TASK DETAILS: Begin at the top of the following data. Copy each line exactly until you have copied the line containing "(decide (0 <".

--- START ---

/-- Settles O8: each act keeps the sum of the granted units, the queues and the one operation of a compartment. -/
theorem grantedUnitsAreThoseOfTheStrikes : Obligations.GrantedUnitsAreThoseOfTheStrikes := by
  intro s t exact_ one e
  refine t.grants_iff.mpr (step_keep_acts (P := fun u => u.arb.granted = u.strikeSum ∧ u.JobsOk) ?_
    (fun _ _ _ => Act.grants) (s.grants_iff.mp ⟨exact_, one⟩) e)
  rintro u cs ⟨sum, distinct, few, links, queued, alone⟩
  exact ⟨sum, distinct, few, links, queued, alone⟩

end Sys2Proof.Machine
end

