-- ==== Sys2Proof/Proofs/Tariffs.lean ====
section
/-! TARIFF_LOAD and TARIFF_SCHEDULE, the stored ranges, and the quote (R128 to R141). -/

namespace Sys2Proof.Machine

open Sys2Proof

/-! ### TARIFF_LOAD and TARIFF_SCHEDULE (R131, R133) -/

theorem State.serviceCheck_served {s : State} (sv : s.serves) : s.serviceCheck = none := by
  simp [State.serviceCheck, State.starting, sv.1, sv.2]

theorem pageOf_val (i : Fin 4) : pageOf i.val = some i := dif_pos i.isLt

theorem State.pageInUse_grounds (s : State) (i : Fin 4) : s.pageInUse i = true ↔
    (s.page i).isSome = true ∧ (s.tariff.active = i ∨ s.scheduledPage i = true ∨ 0 < s.pageRefs i) := by
  simp [State.pageInUse, or_assoc]

/-- TARIFF_LOAD that is served goes by the page's use. -/
theorem State.tariffLoad_served {s : State} (i : Fin 4) (x : Page) (sv : s.serves) : s.tariffLoad i.val x =
    if s.pageInUse i then ⟨s, .IN_USE, .pageInUse (decide (s.tariff.active = i)) (s.scheduledPage i)
      (decide (0 < s.pageRefs i)) (s.pageRefs i)⟩
    else ⟨s.storePage i x.clamped, .OK, .pageStored x.clamped (decide (x.clamped ≠ x)) (s.pageRefs i)⟩ := by
  unfold State.tariffLoad
  rw [State.serviceCheck_served sv, pageOf_val]

/-- TARIFF_SCHEDULE of a LOADED page that is served goes by the active page and the minute. -/
theorem State.schedule_served {s : State} {i : Fin 4} (m : Nat) (sv : s.serves) (loaded : (s.page i).isSome = true) :
    s.schedule i.val m =
      if s.tariff.active = i then ⟨s.setSwitch none, .OK, .switchCancelled s.tariff.scheduled (s.pageRefs i)⟩
      else if s.now < m then ⟨s.setSwitch (some ⟨i, m⟩), .OK, .switchStored ⟨i, m⟩ (s.pageRefs i)⟩
      else ⟨s.switchPage i, .OK, .switched s.tariff.active i (s.pageRefs i)⟩ := by
  have held : ¬ (s.page i).isNone = true := by
    rw [← Option.not_isSome, loaded]
    exact Bool.false_ne_true
  unfold State.schedule
  rw [State.serviceCheck_served sv, pageOf_val]
  exact if_neg held

theorem State.schedule_cancels {s : State} {i : Fin 4} (m : Nat) (sv : s.serves) (loaded : (s.page i).isSome = true)
    (active : s.tariff.active = i) :
    s.schedule i.val m = ⟨s.setSwitch none, .OK, .switchCancelled s.tariff.scheduled (s.pageRefs i)⟩ :=
  (State.schedule_served m sv loaded).trans (if_pos active)

theorem State.schedule_stores {s : State} {i : Fin 4} {m : Nat} (sv : s.serves) (loaded : (s.page i).isSome = true)
    (other : s.tariff.active ≠ i) (later : s.now < m) :
    s.schedule i.val m = ⟨s.setSwitch (some ⟨i, m⟩), .OK, .switchStored ⟨i, m⟩ (s.pageRefs i)⟩ := by
  rw [State.schedule_served m sv loaded, if_neg other, if_pos later]

theorem State.schedule_switches {s : State} {i : Fin 4} {m : Nat} (sv : s.serves) (loaded : (s.page i).isSome = true)
    (other : s.tariff.active ≠ i) (due : m ≤ s.now) :
    s.schedule i.val m = ⟨s.switchPage i, .OK, .switched s.tariff.active i (s.pageRefs i)⟩ := by
  rw [State.schedule_served m sv loaded, if_neg other, if_neg (Nat.not_lt.mpr due)]

/-- Settles O45. -/
theorem tariffsAreLoadedAndScheduled : Obligations.TariffsAreLoadedAndScheduled := by
  refine ⟨fun h p i x s a hp sv => ?_, fun h p i m s a hp sv loaded => ?_⟩
  · have served := State.tariffLoad_served (s := s.took h) i x sv
    refine ⟨fun used => ?_, fun free => ?_⟩
    · have owner := served.trans (if_pos (((s.took h).pageInUse_grounds i).mpr used))
      exact congrArg Host.Outcome.next
        (State.takeRequest_of (owner := fun x s => s.tariffLoad x.1 x.2) a hp rfl owner (by simp))
    · have owner := served.trans (if_neg fun used => free (((s.took h).pageInUse_grounds i).mp used))
      exact congrArg Host.Outcome.next
        (State.takeRequest_of (owner := fun x s => s.tariffLoad x.1 x.2) a hp rfl owner (by simp))
  · have run : exec (.tariffSchedule h p) s =
      .next (s.takeRequest h 38 p (Codec.nat8.pair Codec.nat32) fun x s => s.schedule x.1 x.2) := rfl
    refine ⟨fun active => ?_, fun other later => ?_, fun other due => ?_⟩
    · rw [run, State.takeRequest_of a hp rfl (State.schedule_cancels (s := s.took h) m sv loaded active) (by simp)]
      rfl
    · rw [run, State.takeRequest_of a hp rfl (State.schedule_stores (s := s.took h) sv loaded other later) (by simp)]
      rfl
    · rw [run, State.takeRequest_of a hp rfl (State.schedule_switches (s := s.took h) sv loaded other due) (by simp)]
      rfl

/-! ### Stored values (R128, R130, R205) -/

theorem clamp_mem {lo hi : Nat} (h : lo ≤ hi) (x : Nat) : lo ≤ clamp lo hi x ∧ clamp lo hi x ≤ hi := by
  unfold clamp
  split_ifs <;> omega

theorem clamp_le (hi x : Nat) : clamp 0 hi x ≤ hi := (clamp_mem (Nat.zero_le hi) x).2

theorem clamp_of_mem {lo hi x : Nat} (h : lo ≤ x) (h' : x ≤ hi) : clamp lo hi x = x := by
  rw [clamp, if_neg (by omega), if_neg (by omega)]

theorem PerClass.get_map {α β : Type} (p : PerClass α) (f : α → β) (k : SizeClass) : (p.map f).get k = f (p.get k) := by
  cases k <;> rfl

theorem PerClass.map_of_fixed {α : Type} {p : PerClass α} {f : α → α} (h : ∀ k, f (p.get k) = p.get k) :
    p.map f = p := by
  obtain ⟨a, b, c, d⟩ := p
  simp only [PerClass.map, PerClass.mk.injEq]
  exact ⟨h .S, h .M, h .L, h .XL⟩

/-- A rounding unit is one of the five. -/
def isUnit (u : Nat) : Prop := u = 1 ∨ u = 5 ∨ u = 10 ∨ u = 50 ∨ u = 100

theorem clampUnit_isUnit (x : Nat) : isUnit (clampUnit x) := by
  unfold clampUnit isUnit
  split_ifs <;> omega

theorem clampUnit_of_isUnit {x : Nat} (h : isUnit x) : clampUnit x = x := by
  rcases h with rfl | rfl | rfl | rfl | rfl <;> rfl

theorem clampUnit_le (x : Nat) : clampUnit x ≤ max x 1 := by
  unfold clampUnit
  split_ifs <;> omega

/-- Settles O46: every field is clamped on its own, and the ceiling then brought to a multiple of the unit. -/
theorem storedValuesLieInRange : Obligations.StoredValuesLieInRange := by
  refine ⟨fun x => ⟨⟨clampUnit_isUnit x.unit, Nat.dvd_sub_mod _, ?_, clamp_le 4 _, clamp_le 1439 _, clamp_le 720 _,
      clamp_le 60 _, (clamp_mem (by decide) _).1, (clamp_mem (by decide) _).2, fun k => ?_⟩, fun ok => ?_,
      clampUnit_le x.unit, ?_⟩, fun c => ⟨⟨clamp_le 7 _, (clamp_mem (by decide) _).1, (clamp_mem (by decide) _).2,
      (clamp_mem (by decide) _).1, (clamp_mem (by decide) _).2, fun k => ?_⟩, fun ok => ?_⟩⟩
  · exact (Nat.sub_le _ _).trans (Nat.min_le_right _ _)
  · simp only [Page.clamped, PerClass.get_map]
    exact ⟨clamp_le _ _, clamp_le _ _, clamp_le _ _, clamp_le _ _⟩
  · obtain ⟨unit, multiple, top, period, start, length, grace, overdue, overdue', classes⟩ := ok
    have u : clampUnit x.unit = x.unit := clampUnit_of_isUnit unit
    have ceiling : min x.ceiling 500000 - min x.ceiling 500000 % x.unit = x.ceiling := by
      rw [Nat.min_eq_left top, Nat.mod_eq_zero_of_dvd multiple, Nat.sub_zero]
    have free : x.freeMin.map (clamp 0 2880) = x.freeMin :=
      PerClass.map_of_fixed fun k => clamp_of_mem (Nat.zero_le _) (classes k).1
    have rate : x.rate.map (clamp 0 9999) = x.rate :=
      PerClass.map_of_fixed fun k => clamp_of_mem (Nat.zero_le _) (classes k).2.1
    have cap : x.dayCap.map (clamp 0 50000) = x.dayCap :=
      PerClass.map_of_fixed fun k => clamp_of_mem (Nat.zero_le _) (classes k).2.2.1
    have fee : x.returnFee.map (clamp 0 9999) = x.returnFee :=
      PerClass.map_of_fixed fun k => clamp_of_mem (Nat.zero_le _) (classes k).2.2.2
    unfold Page.clamped
    simp only [u, ceiling, free, rate, cap, fee, clamp_of_mem (Nat.zero_le _) period, clamp_of_mem (Nat.zero_le _) start,
      clamp_of_mem (Nat.zero_le _) length, clamp_of_mem (Nat.zero_le _) grace, clamp_of_mem overdue overdue']
  · exact (Nat.sub_le _ _).trans (Nat.min_le_left _ _)
  · simp only [ConfigVals.clamped, PerClass.get_map]
    exact ⟨(clamp_mem (by decide) _).1, (clamp_mem (by decide) _).2, (clamp_mem (by decide) _).1,
      (clamp_mem (by decide) _).2, clamp_le _ _⟩
  · obtain ⟨retry, wait, wait', pay, pay', classes⟩ := ok
    have strike : c.strikeMs.map (clamp 200 1500) = c.strikeMs :=
      PerClass.map_of_fixed fun k => clamp_of_mem (classes k).1 (classes k).2.1
    have ajar : c.ajar.map (clamp 30 900) = c.ajar :=
      PerClass.map_of_fixed fun k => clamp_of_mem (classes k).2.2.1 (classes k).2.2.2.1
    have walkUp : c.walkUp.map (clamp 0 20) = c.walkUp :=
      PerClass.map_of_fixed fun k => clamp_of_mem (Nat.zero_le _) (classes k).2.2.2.2
    unfold ConfigVals.clamped
    simp only [strike, ajar, walkUp, clamp_of_mem (Nat.zero_le _) retry, clamp_of_mem wait wait', clamp_of_mem pay pay']

/-! ### The quote (R136 to R141) -/

/-- A period has started exactly where its start is earlier than the dwell (R138). -/
theorem lt_periodsStarted {free len dwell i : Nat} (hl : 0 < len) :
    i < periodsStarted free len dwell ↔ free + i * len < dwell := by
  unfold periodsStarted
  split
  · omega
  · rw [← Nat.succ_le_iff, Nat.le_div_iff_mul_le hl, Nat.succ_mul]
    omega

/-- The days of dwell that a number of periods reach, the last of them that of the last start (R139). -/
theorem dayNos_periodStarts (free len n : Nat) :
    dayNos (periodStarts free len (n + 1)) = List.range ((free + n * len) / 1440 + 1) := by
  unfold dayNos periodStarts
  rw [List.range_succ, List.map_append, List.map_singleton, List.getLast?_append]
  rfl

/-- Every start lies in a day that is reached. -/
theorem mem_dayNos {free len n i : Nat} (hi : i < n) : (free + i * len) / 1440 ∈ dayNos (periodStarts free len n) := by
  obtain ⟨m, rfl⟩ : ∃ m, n = m + 1 := ⟨n - 1, by omega⟩
  rw [dayNos_periodStarts, List.mem_range]
  have : i * len ≤ m * len := Nat.mul_le_mul_right len (Nat.lt_succ_iff.mp hi)
  omega

/-- The charge of a day is the rate for each open period that starts in it (R140). -/
theorem dayCharge_openStarts (rate free len n d : Nat) (shut : Nat → Bool) :
    dayCharge rate ((periodStarts free len n).filter fun x => !shut x) d =
      (List.range n).countP (fun i => !shut (free + i * len) && (free + i * len) / 1440 == d) * rate := by
  unfold dayCharge periodStarts
  rw [List.filter_filter, ← List.countP_eq_length_filter, List.countP_map]
  exact congrArg (· * rate) (List.countP_congr fun i _ => by simp [and_comm])

theorem length_openStarts (free len n : Nat) (shut : Nat → Bool) :
    n - ((periodStarts free len n).filter fun x => !shut x).length =
      (List.range n).countP fun i => shut (free + i * len) := by
  have all := List.length_eq_countP_add_countP (fun i => shut (free + i * len)) (l := List.range n)
  rw [List.length_range] at all
  have others : ((periodStarts free len n).filter fun x => !shut x).length =
      (List.range n).countP fun i => decide ¬ shut (free + i * len) = true := by
    unfold periodStarts
    rw [← List.countP_eq_length_filter, List.countP_map]
    exact List.countP_congr fun i _ => by simp
  omega

/-- A sum over days that are not charged beyond `k` is that over the first `k`. -/
theorem sum_range_eq {f : Nat → Nat} {k m : Nat} (le : k ≤ m) (zero : ∀ d, k ≤ d → f d = 0) :
    ((List.range k).map f).sum = ((List.range m).map f).sum := by
  obtain ⟨j, rfl⟩ := Nat.exists_eq_add_of_le le
  have rest : ((List.range j).map fun d => f (k + d)).sum = 0 := by
    rw [List.sum_eq_zero_iff]
    rintro x hx
    obtain ⟨d, -, rfl⟩ := List.mem_map.mp hx
    exact zero _ (Nat.le_add_right k d)
  rw [List.range_add, List.map_append, List.sum_append, List.map_map]
  exact (congrArg (_ + ·) rest).symm

/-- Counting the members of a list by a value below `k` counts them all. -/
theorem sum_countP_eq_length {f : Nat → Nat} {k : Nat} : ∀ {l : List Nat}, (∀ x ∈ l, f x < k) →
    ((List.range k).map fun d => l.countP fun x => f x == d).sum = l.length
  | [], _ => by simp
  | x :: l, below => by
    have one : ((List.range k).map fun d => if f x = d then 1 else 0).sum = 1 := by
      have inside : f x ∈ Finset.range k := Finset.mem_range.mpr (below x List.mem_cons_self)
      exact (Finset.sum_ite_eq (Finset.range k) (f x) fun _ => 1).trans (if_pos inside)
    have split_ : (fun d => (x :: l).countP fun y => f y == d) =
        fun d => (l.countP fun y => f y == d) + if f x = d then 1 else 0 := by
      funext d
      simp [List.countP_cons]
    rw [split_, List.sum_map_add, one, sum_countP_eq_length fun y hy => below y (List.mem_cons_of_mem x hy)]
    rfl

theorem roundUp_pos {u : Nat} (x : Nat) (h : 0 < u) : roundUp u x = (x + u - 1) / u * u := if_neg (Nat.ne_of_gt h)

theorem roundUp_zero (u : Nat) : roundUp u 0 = 0 := by
  unfold roundUp
  split
  · rfl
  · rw [Nat.div_eq_of_lt (by omega), Nat.zero_mul]

/-- Rounding up to a unit that divides the bound stays within it. -/
theorem roundUp_le {u x c : Nat} (h : 0 < u) (le : x ≤ c) (multiple : u ∣ c) : roundUp u x ≤ c := by
  obtain ⟨k, rfl⟩ := multiple
  rw [roundUp_pos x h, Nat.mul_comm u k]
  refine Nat.mul_le_mul_right u (Nat.lt_succ_iff.mp ((Nat.div_lt_iff_lt_mul h).mpr ?_))
  rw [Nat.succ_mul, Nat.mul_comm k u]
  omega

/-- The closed window in the words of R139. -/
theorem Page.closedAt_eq (pg : Page) (wall x : Nat) : pg.closedAt wall x =
    decide (0 < pg.windowLen ∧ ((((wall + x) % 1440 : Nat) : Int) - pg.windowStart) % 1440 < pg.windowLen) := by
  unfold Page.closedAt
  refine decide_eq_decide.mpr (and_congr_right fun _ => ?_)
  omega

theorem capped_eq (cap c : Nat) : capped cap c = if 0 < cap then min c cap else c := by
  unfold capped
  split_ifs <;> omega

end Sys2Proof.Machine
end

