theorem visited_expireMark_unreserved {m n : Nat} {c : Compartment} (state : c.state ≠ .RESERVED) :
    visited (expireMark m) n c = c := by
  unfold visited
  rw [expireMark_other state]
  rfl

/-- A reservation at a hand-on (R96). -/
theorem State.handedComp_reserved {s : State} {n : Nat} {r : Reservation} (evaluate : Bool)
    (state : (s.comp n).state = .RESERVED) (reserved : (s.comp n).reservation = some r) :
    s.handedComp evaluate n = if r.expiry ≤ s.now then { s.comp n with state := .FREE, reservation := none } else s.comp n := by
  rw [State.handedComp_unloaded evaluate (by rw [state]; decide)]
  unfold visited
  rw [expireMark_due state reserved]
  split <;> rfl

theorem State.handedComp_other {s : State} {n : Nat} (evaluate : Bool) (unreserved : (s.comp n).state ≠ .RESERVED)
    (unloaded : (s.comp n).state ≠ .LOADED) : s.handedComp evaluate n = s.comp n := by
  rw [State.handedComp_unloaded evaluate unloaded, visited_expireMark_unreserved unreserved]

/-- A delivery at a hand-on (R146). -/
theorem State.handedComp_loaded {s : State} {n : Nat} {x : Parcel} (q : Prop) [Decidable q]
    (state : (s.comp n).state = .LOADED) (parcel : (s.comp n).parcel = some x) (delivery : x.kind = .DELIVERY)
    (fresh : x.overdue = false) (past : x.depositMinute ≤ s.now) : s.handedComp (decide q) n = { s.comp n with
      parcel := some { x with overdue := decide (q ∧ (s.parcelPage x).overdueMin ≤ s.now - x.depositMinute) } } := by
  have same : ∀ b : Bool, b = false → s.comp n = { s.comp n with parcel := some { x with overdue := b } } := by
    rintro b rfl
    rw [← fresh, ← parcel]
  unfold State.handedComp
  dsimp only
  rw [visited_expireMark_unreserved (by rw [state]; decide)]
  by_cases hq : q
  · rw [if_pos (decide_eq_true hq)]
    unfold visited
    rw [overdueMark_due state parcel]
    by_cases late : (s.parcelPage x).overdueMin ≤ s.now - x.depositMinute
    · rw [if_pos ⟨delivery, fresh, past, late⟩, decide_eq_true (show q ∧ _ from ⟨hq, late⟩)]
      rfl
    · rw [if_neg fun c => late c.2.2.2]
      exact same _ (decide_eq_false fun c => late c.2)
  · rw [if_neg fun c => hq (of_decide_eq_true c)]
    exact same _ (decide_eq_false fun c => hq c.1)

theorem Gate.unlock_eq (g : Gate) (m : Nat) : (g.lockout = none → g.unlock m = g) ∧
    ∀ e, g.lockout = some e → g.unlock m = if e ≤ m then { g with lockout := none } else g := by
  unfold Gate.unlock
  refine ⟨fun h => ?_, fun e h => ?_⟩ <;> rw [h]

/-- A sum of two counts of entries that exclude each other. -/
theorem List.countP_add_countP_le {α : Type} {p q r : α → Bool} (l : List α) (hp : ∀ x, p x = true → r x = true)
    (hq : ∀ x, q x = true → r x = true) (apart : ∀ x, p x = true → q x = false) :
    l.countP p + l.countP q ≤ l.countP r := by
  induction l with
  | nil => exact Nat.le_refl 0
  | cons x l ih =>
    have head : (if p x = true then 1 else 0) + (if q x = true then 1 else 0) ≤ if r x = true then 1 else 0 := by
      by_cases h : p x = true
      · rw [if_pos h, if_neg (Bool.eq_false_iff.mp (apart x h)), if_pos (hp x h)]
      · rw [if_neg h, Nat.zero_add]
        by_cases k : q x = true
        · rw [if_pos k, if_pos (hq x k)]
        · rw [if_neg k]
          exact Nat.zero_le _
    simp only [List.countP_cons]
    omega

/-- With room in the event queue a hand-on posts all that is due (R191). -/
theorem State.handedOn_events {s : State} (m : Nat) (now : s.now = m)
    (room : s.kli.queue.length +
      compNos.countP (fun n => decide ((s.comp n).state = .RESERVED ∨ (s.comp n).state = .LOADED)) + 1 ≤ 64)
    (evaluate : Bool) : (s.handOn evaluate).kli.queue = s.kli.queue ++ (s.expiryEvents ++ s.tariff.switchEvents m ++
      if evaluate then s.overdueEvents else []) := by
  obtain ⟨frame, -⟩ := s.handOn_eq evaluate
  have kli : (s.handOn evaluate).kli = _ := (congrArg State.kli frame :)
  have expired : s.expiryEvents.length = compNos.countP fun n => (expireMark s.now n (s.comp n)).isSome := by
    unfold State.expiryEvents
    rw [List.length_filterMap_eq_countP]
    simp
  have overdue : s.overdueEvents.length = compNos.countP fun n =>
      (overdueMark s.parcelPage s.now n (visited (expireMark s.now) n (s.comp n))).isSome := by
    unfold State.overdueEvents
    rw [List.length_filterMap_eq_countP]
    simp
  have switched : (s.tariff.switchEvents s.now).length ≤ 1 := by
    unfold Tariff.switchEvents
    split
    · split <;> simp
    · simp
  have both := List.countP_add_countP_le compNos
    (p := fun n => (expireMark s.now n (s.comp n)).isSome)
    (q := fun n => (overdueMark s.parcelPage s.now n (visited (expireMark s.now) n (s.comp n))).isSome)
    (r := fun n => decide ((s.comp n).state = .RESERVED ∨ (s.comp n).state = .LOADED))
    (fun n due => decide_eq_true (Or.inl (by
      by_contra other
      rw [expireMark_other other] at due
      cases due)))
    (fun n due => decide_eq_true (Or.inr (by
      by_contra other
      rw [overdueMark_other fun e => other (visited_expireMark_loaded.mp e)] at due
      cases due)))
    (fun n due => by
      have reserved : (s.comp n).state = .RESERVED := by
        by_contra other
        rw [expireMark_other other] at due
        cases due
      rw [overdueMark_other fun e => ?_]
      · rfl
      · have loaded := visited_expireMark_loaded.mp e
        rw [reserved] at loaded
        cases loaded)
  rw [kli, now, Kli.queue_posts]
  rw [now] at switched
  have last : (if evaluate = true then s.overdueEvents else []).length ≤ s.overdueEvents.length := by
    split
    · exact Nat.le_refl _
    · exact Nat.zero_le _
  simp only [List.length_append]
  omega

theorem State.parcelPage_of {s : State} {x : Parcel} {i : Fin 4} {pg : Page} (named : x.page = some i)
    (loaded : s.page i = some pg) : s.parcelPage x = pg := by
  unfold State.parcelPage
  rw [named]
  dsimp only
  rw [loaded]
  rfl

/-- The events of a hand-on (R96, R135, R146). -/
theorem State.handOn_posts (s : State) (q : Prop) [Decidable q] (room : s.kli.queue.length +
      compNos.countP (fun n => decide ((s.comp n).state = .RESERVED ∨ (s.comp n).state = .LOADED)) + 1 ≤ 64) :
    let t := s.handOn (decide q)
    s.kli.queue <+: t.kli.queue ∧
    (∀ n r, isComp n → (s.comp n).state = .RESERVED → (s.comp n).reservation = some r → r.expiry ≤ s.now →
      { kind := .RESERVATION_EXPIRED, minute := s.now, comp := some n, carrier := some r.carrier, resRef := some r.ref } ∈
        t.kli.queue) ∧
    (∀ w, s.tariff.scheduled = some w → w.minute ≤ s.now →
      { kind := .TARIFF_SWITCHED, minute := s.now, page := some w.page, prevPage := some s.tariff.active } ∈ t.kli.queue) ∧
    (∀ n x i pg, isComp n → (s.comp n).state = .LOADED → (s.comp n).parcel = some x → x.kind = .DELIVERY →
      x.page = some i → s.page i = some pg → x.overdue = false → x.depositMinute ≤ s.now →
      q ∧ pg.overdueMin ≤ s.now - x.depositMinute →
      { kind := .PARCEL_OVERDUE, minute := s.now, comp := some n, carrier := some x.carrier, text := some x.text,
        deposit := some x.depositMinute, page := some i } ∈ t.kli.queue) := by
  have queue := State.handedOn_events s.now rfl room (decide q)
  refine ⟨⟨_, queue.symm⟩, fun n r known state reserved due => ?_, fun w scheduled due => ?_,
    fun n x i pg known state parcel delivery hx hp fresh past late => ?_⟩ <;> rw [queue]
  · refine List.mem_append_right _ (List.mem_append_left _ (List.mem_append_left _ ?_))
    refine List.mem_filterMap.mpr ⟨n, mem_compNos.mpr known, ?_⟩
    rw [expireMark_due state reserved, if_pos due]
    rfl
  · refine List.mem_append_right _ (List.mem_append_left _ (List.mem_append_right _ ?_))
    unfold Tariff.switchEvents
    rw [scheduled]
    dsimp only
    rw [if_pos due]
    exact List.mem_singleton_self _
  · refine List.mem_append_right _ (List.mem_append_right _ ?_)
    rw [if_pos (decide_eq_true late.1)]
    refine List.mem_filterMap.mpr ⟨n, mem_compNos.mpr known, ?_⟩
    rw [visited_expireMark_unreserved (by rw [state]; decide), overdueMark_due state parcel, State.parcelPage_of hx hp,
      if_pos ⟨delivery, fresh, past, late.2⟩, ← hx]
    rfl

--- END ---

SOLUTION TO THE EXERCISE:
/-- Settles O8: each act keeps the sum of the granted units, the queues and the one operation of a compartment. -/
theorem grantedUnitsAreThoseOfTheStrikes : Obligations.GrantedUnitsAreThoseOfTheStrikes := by
  intro s t exact_ one e
  refine t.grants_iff.mpr (step_keep_acts (P := fun u => u.arb.granted = u.strikeSum ∧ u.JobsOk) ?_
    (fun _ _ _ => Act.grants) (s.grants_iff.mp ⟨exact_, one⟩) e)
  rintro u cs ⟨sum, distinct, few, links, queued, alone⟩
  exact ⟨sum, distinct, few, links, queued, alone⟩

end Sys2Proof.Machine
end

-- ==== Sys2Proof/Proofs/Tariffs.lean ====
section
/-! TARIFF_LOAD and TARIFF_SCHEDULE, the stored ranges, and the quote (R128 to R141). -/

namespace Sys2Proof.Machine

open Sys2Proof

/-! ### TARIFF_LOAD and TARIFF_SCHEDULE (R131, R133) -/

theorem State.serviceCheck_served {s : State} (sv : s.serves) : s.serviceCheck = none := by
  simp [State.serviceCheck, State.starting, sv.1, sv.2]

theorem pageOf_val (i : Fin 4) : pageOf i.val = some i := dif_pos i.isLt

theorem State.pageInUse_grounds (s : State) (i : Fin 4) : s.pageInUse i = true ↔
    (s.page i).isSome = true ∧ (s.tariff.active = i ∨ s.scheduledPage i = true ∨ 0 < s.pageRefs i) := by
  simp [State.pageInUse, or_assoc]

/-- TARIFF_LOAD that is served goes by the page's use. -/
theorem State.tariffLoad_served {s : State} (i : Fin 4) (x : Page) (sv : s.serves) : s.tariffLoad i.val x =
    if s.pageInUse i then ⟨s, .IN_USE, .pageInUse (decide (s.tariff.active = i)) (s.scheduledPage i)
      (decide (0 < s.pageRefs i)) (s.pageRefs i)⟩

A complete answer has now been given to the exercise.